Now you can look at the a smoothed version of the audio data for peaks, some of which are likely to correspond to beats. Initially, look for the strongest peak over the course of a few seconds and take that as a downbeat. In conjunction with the tempo you estimated in the first stage, you can predict when the next beat is due, and measure where you actually saw something like a beat, and adjust your estimate to more closely match the data. You can also maintain a confidence level based on how well the predicted beats match the measured peaks; if that drops too low, then restart the beat detection from scratch.
There are a lot of fiddly details to this, and it took me some weeks to get it working nicely. It is a difficult problem.
Or for a simple visualisation effect, you could simply detect peaks and flash the screen for each one; it will probably look good enough.
The output of a FFT will give you the frequency spectrum of an audio sample, but extracting the tempo from the FFT output is probably not the way you want to go.
One thing you can do is to use peak detection to identify the volume "spikes" that typically occur on the "down-beats" of the music. If you can identify the down-beats, then you can use a resource like bpmdatabase.com to find the tempo of the song. The tempo will tell you how fast to flash and the peaks you detected will tell you when to start flashing. Have your app monitor your flashes to make sure that they generally occur at the same time as a peak (if the two start to diverge, then the tempo may have changed mid-song).
That may sound straightforward, but this is actually a very non-trivial thing to implement. You might want to read this SO question for more information. There are some quality links in the answers there.
If I'm completely mis-interpreting what you are trying to do and you need to do FFTs for something different, then you might want to look at using one of the existing FFT libraries to do the heavy lifting for you. Some examples are FFTW and KissFFT.
It sounds like maybe you're trying to get your visualizer to flash the screen in time with the
music somehow. I don't think calculating the FFT is going to help you here. At any
given instant, there will be many simultaneous frequency components, all over the audio spectrum (roughly 20 Hz to 20 kHz). But you're likely to be a lot more interested in the
musical tempo (beats per minute -- more like 5 Hz or below), and that's not going to show
up anywhere in an FFT of the raw audio signal.
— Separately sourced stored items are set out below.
-- ==== Sys2Proof/Laws/Sparse.lean ====
section
/-!
SUPPORT. Laws of sparse stores: a read after a write, and the canonical form.
-/
namespace Sys2Proof.Machine

variable {α : Type}

theorem sFind_sIns_same (k : Nat) (v : α) (l : List (Nat × α)) : sFind k (sIns k v l) = some v := by
  induction l with
  | nil => simp [sIns, sFind]
  | cons e t ih =>
    unfold sIns
    split
    · simp [sFind]
    · split
      · simp [sFind]
      · rename_i h1 h2
        simp [sFind, ih, Ne.symm h2]

theorem sFind_sIns_ne {k j : Nat} (h : j ≠ k) (v : α) (l : List (Nat × α)) : sFind j (sIns k v l) = sFind j l := by
  induction l with
  | nil => simp [sIns, sFind, Ne.symm h]
  | cons e t ih =>
    unfold sIns
    split
    · simp [sFind, Ne.symm h]
    · split
      · rename_i h1 h2
        subst h2
        simp [sFind, Ne.symm h]
      · simp only [sFind, ih]

theorem sFind_sDel_same (k : Nat) (l : List (Nat × α)) : sFind k (sDel k l) = none := by
  induction l with
  | nil => rfl
  | cons e t ih =>
    unfold sDel
    split
    · exact ih
    · rename_i h
      simp [sFind, h, ih]

theorem sFind_sDel_ne {k j : Nat} (h : j ≠ k) (l : List (Nat × α)) : sFind j (sDel k l) = sFind j l := by
  induction l with
  | nil => rfl
  | cons e t ih =>
    unfold sDel
    split
    · rename_i h1
      rw [ih, sFind, if_neg (by rw [h1]; exact Ne.symm h)]
    · simp [sFind, ih]

variable [DecidableEq α]

/-- A read after a write to the same key gives the value written. -/
@[simp] theorem sGet_sPut_same (d : Nat → α) (k : Nat) (v : α) (l : List (Nat × α)) : sGet d k (sPut d k v l) = v := by
  unfold sGet sPut
  split
  · rename_i h
    simp [sFind_sDel_same, h]
  · simp [sFind_sIns_same]

/-- A write leaves every other key alone. -/
theorem sGet_sPut_ne {k j : Nat} (h : j ≠ k) (d : Nat → α) (v : α) (l : List (Nat × α)) :
    sGet d j (sPut d k v l) = sGet d j l := by
  unfold sGet sPut
  split
  · rw [sFind_sDel_ne h]
  · rw [sFind_sIns_ne h]

/-- A read after a write, whatever the keys. -/
theorem sGet_sPut (d : Nat → α) (k j : Nat) (v : α) (l : List (Nat × α)) :
    sGet d j (sPut d k v l) = if j = k then v else sGet d j l := by
  split
  · rename_i h
    rw [h, sGet_sPut_same]
  · rename_i h
    exact sGet_sPut_ne h d v l

omit [DecidableEq α] in
@[simp] theorem sGet_nil (d : Nat → α) (k : Nat) : sGet d k [] = d k := rfl

/-! ### The canonical form -/

theorem sOkFrom_mono {d : Nat → α} {n m : Nat} (h : n ≤ m) {l : List (Nat × α)} (hl : sOkFrom d m l = true) :
    sOkFrom d n l = true := by
  cases l with
  | nil => rfl
  | cons e t =>
    simp only [sOkFrom, Bool.and_eq_true, decide_eq_true_eq] at hl ⊢
    exact ⟨⟨Nat.le_trans h hl.1.1, hl.1.2⟩, hl.2⟩

theorem sOkFrom_sIns {d : Nat → α} {n k : Nat} {v : α} (hv : v ≠ d k) (hn : n ≤ k) {l : List (Nat × α)}
    (hl : sOkFrom d n l = true) : sOkFrom d n (sIns k v l) = true := by
  induction l generalizing n with
  | nil => simp [sIns, sOkFrom, hv, hn]
  | cons e t ih =>
    simp only [sOkFrom, Bool.and_eq_true, decide_eq_true_eq] at hl
    unfold sIns
    split
    · rename_i h1
      simp only [sOkFrom, Bool.and_eq_true, decide_eq_true_eq]
      exact ⟨⟨hn, hv⟩, ⟨h1, hl.1.2⟩, hl.2⟩
    · split
      · rename_i h1 h2
        simp only [sOkFrom, Bool.and_eq_true, decide_eq_true_eq]
        exact ⟨⟨hn, hv⟩, h2 ▸ hl.2⟩
      · rename_i h1 h2
        simp only [sOkFrom, Bool.and_eq_true, decide_eq_true_eq]
        exact ⟨hl.1, ih (by omega) hl.2⟩

theorem sOkFrom_sDel {d : Nat → α} {n k : Nat} {l : List (Nat × α)} (hl : sOkFrom d n l = true) :
    sOkFrom d n (sDel k l) = true := by
  induction l generalizing n with
  | nil => rfl
  | cons e t ih =>
    simp only [sOkFrom, Bool.and_eq_true, decide_eq_true_eq] at hl
    unfold sDel
    split
    · exact sOkFrom_mono (by omega) (ih hl.2)
    · simp only [sOkFrom, Bool.and_eq_true, decide_eq_true_eq]
      exact ⟨hl.1, ih hl.2⟩

/-- A write keeps the canonical form. -/
theorem sOk_sPut {d : Nat → α} (k : Nat) (v : α) {l : List (Nat × α)} (hl : sOk d l = true) :
    sOk d (sPut d k v l) = true := by
  unfold sOk at *
  unfold sPut
  split
  · exact sOkFrom_sDel hl
  · rename_i h
    exact sOkFrom_sIns h (Nat.zero_le k) hl

end Sys2Proof.Machine
end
You probably need something much simpler -- some sort of real-time peak detection.
Whenever you see a peak greater than some threshold above the average volume,
make your screen flash.
Of course, more complicated visualizations might well take advantage of the FFT,
but not the one you're describing.
My recommendation would be to find a library that does this for you. Unless you have a lot of mathematics to back you up, I think you will be wasting a ton of your time trying to learn FFTs when all you really want out is some sort of 'base hits per minute' number out which you can adjust your graphics to accordingly.
Check out this similar post:
here
It took me about three weeks to understand the mathematics behind FFTs and then another week to write something in Matlab using those concepts. If you are discouraged after three days, don't try and roll your own.
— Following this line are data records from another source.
-- ==== Sys2Proof/Laws/FrameControl.lean ====
section
/-!
SUPPORT. What each operation of Control.lean leaves unchanged.
-/
namespace Sys2Proof.Machine

theorem thawLink_frame (m : Nat) (s : State) :
    (thawLink m s).pending = s.pending ∧
    (thawLink m s).fs = s.fs ∧
    (thawLink m s).scene = s.scene ∧
    (thawLink m s).jtag = s.jtag ∧
    (thawLink m s).boot = s.boot ∧
    (thawLink m s).period = s.period ∧
    (thawLink m s).pwr = s.pwr ∧
    (thawLink m s).scan = s.scan ∧
    (thawLink m s).lct = s.lct ∧
    (thawLink m s).tb = s.tb ∧
    (thawLink m s).tiles = s.tiles ∧
    (thawLink m s).handles = s.handles ∧
    (thawLink m s).dcx = s.dcx ∧
    (thawLink m s).mnt = s.mnt ∧
    (thawLink m s).comp = s.comp ∧
    (thawLink m s).thm = s.thm ∧
    (thawLink m s).gl = s.gl ∧
    (thawLink m s).ozd = s.ozd ∧
    (thawLink m s).lctc = s.lctc ∧
    (thawLink m s).wcapLevel = s.wcapLevel := by simp [discardReqs_frame .., grantPools_frame .., setLink_frame .., thawLink]

theorem effThaw_frame (v : Word) (s : State) :
    (effThaw v s).pending = s.pending ∧
    (effThaw v s).fs = s.fs ∧
    (effThaw v s).scene = s.scene ∧
    (effThaw v s).jtag = s.jtag ∧
    (effThaw v s).boot = s.boot ∧
    (effThaw v s).period = s.period ∧
    (effThaw v s).pwr = s.pwr ∧
    (effThaw v s).scan = s.scan ∧
    (effThaw v s).lct = s.lct ∧
    (effThaw v s).tb = s.tb ∧
    (effThaw v s).tiles = s.tiles ∧
    (effThaw v s).handles = s.handles ∧
    (effThaw v s).dcx = s.dcx ∧
    (effThaw v s).mnt = s.mnt ∧
    (effThaw v s).comp = s.comp ∧
    (effThaw v s).thm = s.thm ∧
    (effThaw v s).gl = s.gl ∧
    (effThaw v s).ozd = s.ozd ∧
    (effThaw v s).lctc = s.lctc ∧
    (effThaw v s).wcapLevel = s.wcapLevel := by simp [raise_frame .., setRegBit_frame .., thawLink_frame .., effThaw]

theorem effOwner_frame (p : Nat) (v : Word) (s : State) :
    (effOwner p v s).pending = s.pending ∧
    (effOwner p v s).fs = s.fs ∧
    (effOwner p v s).scene = s.scene ∧
    (effOwner p v s).jtag = s.jtag ∧
    (effOwner p v s).boot = s.boot ∧
    (effOwner p v s).period = s.period ∧
    (effOwner p v s).pwr = s.pwr ∧
    (effOwner p v s).scan = s.scan ∧
    (effOwner p v s).lct = s.lct ∧
    (effOwner p v s).tb = s.tb ∧
    (effOwner p v s).tiles = s.tiles ∧
    (effOwner p v s).handles = s.handles ∧
    (effOwner p v s).dcx = s.dcx ∧
    (effOwner p v s).mnt = s.mnt ∧
    (effOwner p v s).comp = s.comp ∧
    (effOwner p v s).thm = s.thm ∧
    (effOwner p v s).gl = s.gl ∧
    (effOwner p v s).link = s.link ∧
    (effOwner p v s).ozd = s.ozd ∧
    (effOwner p v s).lctc = s.lctc ∧
    (effOwner p v s).msgq = s.msgq ∧
    (effOwner p v s).wcapLevel = s.wcapLevel := by simp [setRegN_frame .., effOwner]

theorem effCmtReq_frame (v : Word) (s : State) :
    (effCmtReq v s).pending = s.pending ∧
    (effCmtReq v s).fs = s.fs ∧
    (effCmtReq v s).scene = s.scene ∧
    (effCmtReq v s).jtag = s.jtag ∧
    (effCmtReq v s).boot = s.boot ∧
    (effCmtReq v s).period = s.period ∧
    (effCmtReq v s).pwr = s.pwr ∧
    (effCmtReq v s).scan = s.scan ∧
    (effCmtReq v s).lct = s.lct ∧
    (effCmtReq v s).tb = s.tb ∧
    (effCmtReq v s).tiles = s.tiles ∧
    (effCmtReq v s).handles = s.handles ∧
    (effCmtReq v s).dcx = s.dcx ∧
    (effCmtReq v s).mnt = s.mnt ∧
    (effCmtReq v s).comp = s.comp ∧
    (effCmtReq v s).thm = s.thm ∧
    (effCmtReq v s).gl = s.gl ∧
    (effCmtReq v s).link = s.link ∧
    (effCmtReq v s).ozd = s.ozd ∧
    (effCmtReq v s).lctc = s.lctc ∧
    (effCmtReq v s).msgq = s.msgq ∧
    (effCmtReq v s).wcapLevel = s.wcapLevel := by simp [setRegBit_frame .., setRegFld_frame .., setReg_frame .., effCmtReq]

theorem effCmtReady_frame (m : Nat) (v : Word) (s : State) :
    (effCmtReady m v s).pending = s.pending ∧
    (effCmtReady m v s).fs = s.fs ∧
    (effCmtReady m v s).scene = s.scene ∧
    (effCmtReady m v s).jtag = s.jtag ∧
    (effCmtReady m v s).boot = s.boot ∧
    (effCmtReady m v s).period = s.period ∧
    (effCmtReady m v s).pwr = s.pwr ∧
    (effCmtReady m v s).scan = s.scan ∧
    (effCmtReady m v s).lct = s.lct ∧
    (effCmtReady m v s).tb = s.tb ∧
    (effCmtReady m v s).tiles = s.tiles ∧
    (effCmtReady m v s).handles = s.handles ∧
    (effCmtReady m v s).dcx = s.dcx ∧
    (effCmtReady m v s).mnt = s.mnt ∧
    (effCmtReady m v s).comp = s.comp ∧
    (effCmtReady m v s).thm = s.thm ∧
    (effCmtReady m v s).gl = s.gl ∧
    (effCmtReady m v s).link = s.link ∧
    (effCmtReady m v s).ozd = s.ozd ∧
    (effCmtReady m v s).lctc = s.lctc ∧
    (effCmtReady m v s).msgq = s.msgq ∧
    (effCmtReady m v s).wcapLevel = s.wcapLevel := by simp [setRegBit_frame .., effCmtReady]

theorem cancelCommit_frame (s : State) :
    (cancelCommit s).pending = s.pending ∧
    (cancelCommit s).fs = s.fs ∧
    (cancelCommit s).scene = s.scene ∧
    (cancelCommit s).jtag = s.jtag ∧
    (cancelCommit s).boot = s.boot ∧
    (cancelCommit s).period = s.period ∧
    (cancelCommit s).pwr = s.pwr ∧
    (cancelCommit s).scan = s.scan ∧
    (cancelCommit s).lct = s.lct ∧
    (cancelCommit s).tb = s.tb ∧
    (cancelCommit s).tiles = s.tiles ∧
    (cancelCommit s).handles = s.handles ∧
    (cancelCommit s).dcx = s.dcx ∧
    (cancelCommit s).mnt = s.mnt ∧
    (cancelCommit s).comp = s.comp ∧
    (cancelCommit s).thm = s.thm ∧
    (cancelCommit s).gl = s.gl ∧
    (cancelCommit s).link = s.link ∧
    (cancelCommit s).ozd = s.ozd ∧
    (cancelCommit s).lctc = s.lctc ∧
    (cancelCommit s).msgq = s.msgq ∧
    (cancelCommit s).wcapLevel = s.wcapLevel := by simp [setRegFld_frame .., cancelCommit]

theorem effCmtCancel_frame (v : Word) (s : State) :
    (effCmtCancel v s).pending = s.pending ∧
    (effCmtCancel v s).fs = s.fs ∧
    (effCmtCancel v s).scene = s.scene ∧
    (effCmtCancel v s).jtag = s.jtag ∧
    (effCmtCancel v s).boot = s.boot ∧
    (effCmtCancel v s).period = s.period ∧
    (effCmtCancel v s).pwr = s.pwr ∧
    (effCmtCancel v s).scan = s.scan ∧
    (effCmtCancel v s).lct = s.lct ∧
    (effCmtCancel v s).tb = s.tb ∧
    (effCmtCancel v s).tiles = s.tiles ∧
    (effCmtCancel v s).handles = s.handles ∧
    (effCmtCancel v s).dcx = s.dcx ∧
    (effCmtCancel v s).mnt = s.mnt ∧
    (effCmtCancel v s).comp = s.comp ∧
    (effCmtCancel v s).thm = s.thm ∧
    (effCmtCancel v s).gl = s.gl ∧
    (effCmtCancel v s).link = s.link ∧
    (effCmtCancel v s).ozd = s.ozd ∧
    (effCmtCancel v s).lctc = s.lctc ∧
    (effCmtCancel v s).msgq = s.msgq ∧
    (effCmtCancel v s).wcapLevel = s.wcapLevel := by simp [cancelCommit_frame .., effCmtCancel]

end Sys2Proof.Machine
end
I hope this is helpful advice and not discouraging.
-Brian J. Stinar-
As previous answers have noted, an FFT is probably not the tool you need in order to solve your problem, which requires tempo detection rather than spectral analysis.
For an example of what can be done using FFT - and of how a particular FFT implementation was integrated into a Qt application, take a look at this blog post which describes the spectrum analyzer demo I developed. Code for the demo is shipped with Qt itself, in the demos/spectrum directory.